The cache is currently being integrated into the system only when EXPERIMENTAL environment variable is set, so basically as an opt-in feature. We plan to make it default in subsequent release.

NOTE: Although we could optimize memory usage further, we chose to maintain the exact semantics of the original readahead cache. This ensures stability for unlikely but valid read patterns.

@martindurant
Copy link
Copy Markdown
Member

There is clearly some thought and effort going into this implementation. Might I suggest that we try to keep to memoryview objects instead of bytes? They certainly allow zero-copy referencing and slicing. Unfortunately, the fsspec APIs generally return bytes in all cases, so I wonder whether we can make a memoryview-backed bytes-like object.

This is connected to the effort in Jamie-Chang/aiointerpreters#8 to bring true parallelism to fsspec: memoryview objects are zero-cost passing between interpreters, the only python object this applies to.

@googlyrahman
Copy link
Copy Markdown
Collaborator Author

@martindurant, Thanks for taking an early look, and leaving your view.

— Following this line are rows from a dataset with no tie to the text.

-- ==== Sys2Proof/Machine/Encoder.lean ====
section
/-! DEFINITION. The command ENCODE (43_encoder.md R140). -/

namespace Sys2Proof.Machine

/-- The encoder's output under a policy and a family of draws (43_encoder.md R140, D27). -/
def encodeUnder (policy : EncoderPolicy) (draw : EncodeInput → Half × Half) (inp : EncodeInput) : Encoded :=
  match policy with
  | .reference => referenceEncode inp
  | .anyConforming => conformingEncode draw inp inp.quality.toNat

/-- The encoder's output under the machine's policy and draws (logs 7, 8). -/
def encodeBlock (inp : EncodeInput) : Encoded := encodeUnder Config.encoderPolicy Config.conformingPair inp

/-- What ENCODE reads: `SRC0..SRC15`, its fields, `FSEL` only if `FSEL_EN` = 1, and `CONFIG.ENC_MODE` (43_encoder.md R140).
With `FSEL_EN` = 1, "`FORCE_BLACK` and `ALLOW3` have no effect" (R114): they are no part of the input then (R111). -/
def State.encodeInput (s : State) (allow3 forceBlack fselEn : Bool) (quality : BitVec 8) : EncodeInput where
  texels := s.sourceTexels
  quality := quality
  allow3 := allow3 && !fselEn
  forceBlack := forceBlack && !fselEn
  fsel := if fselEn then some s.fselWord else none
  mode := s.block.encMode

/-- ENCODE's results in the block (43_encoder.md R134). -/
def Block.putEncoded (b : Block) (o : Encoded) : Block := (b.putBlock o.c0 o.c1 o.sels o.three).putSelection o.sels o.err

/-- ENCODE (43_encoder.md R140); `NOT_INITIALIZED` before INIT (60_exceptions.md R172). -/
def execEncode (allow3 forceBlack fselEn : Bool) (quality : BitVec 8) (s : State) : Host.Outcome State Fault Refusal :=
  match s.block.tables with
  | none => .next (s.endWith .notInitialized)
  | some _ =>
    .next (s.complete (s.block.putEncoded (encodeBlock (s.encodeInput allow3 forceBlack fselEn quality))))

end Sys2Proof.Machine
end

I actually did consider a memoryview solution before arriving at this one, but my understanding is that it isn't performance-improving in this context. The main reason is exactly what you noted: "Unfortunately, the fsspec APIs generally return bytes in all cases." That is the core issue. We receive data in bytes from aiohttp (it allocates bytes internally even if we pass a buffer). We could convert that to a memoryview without hitting the CPU, but the moment we serve read calls to customers, we can't return the memoryview; we have to return bytes to the user to maintain backward compatibility and API contract, Doing so (memoryview.to_bytes()) creates a fresh copy, which hits the CPU and hampers performance.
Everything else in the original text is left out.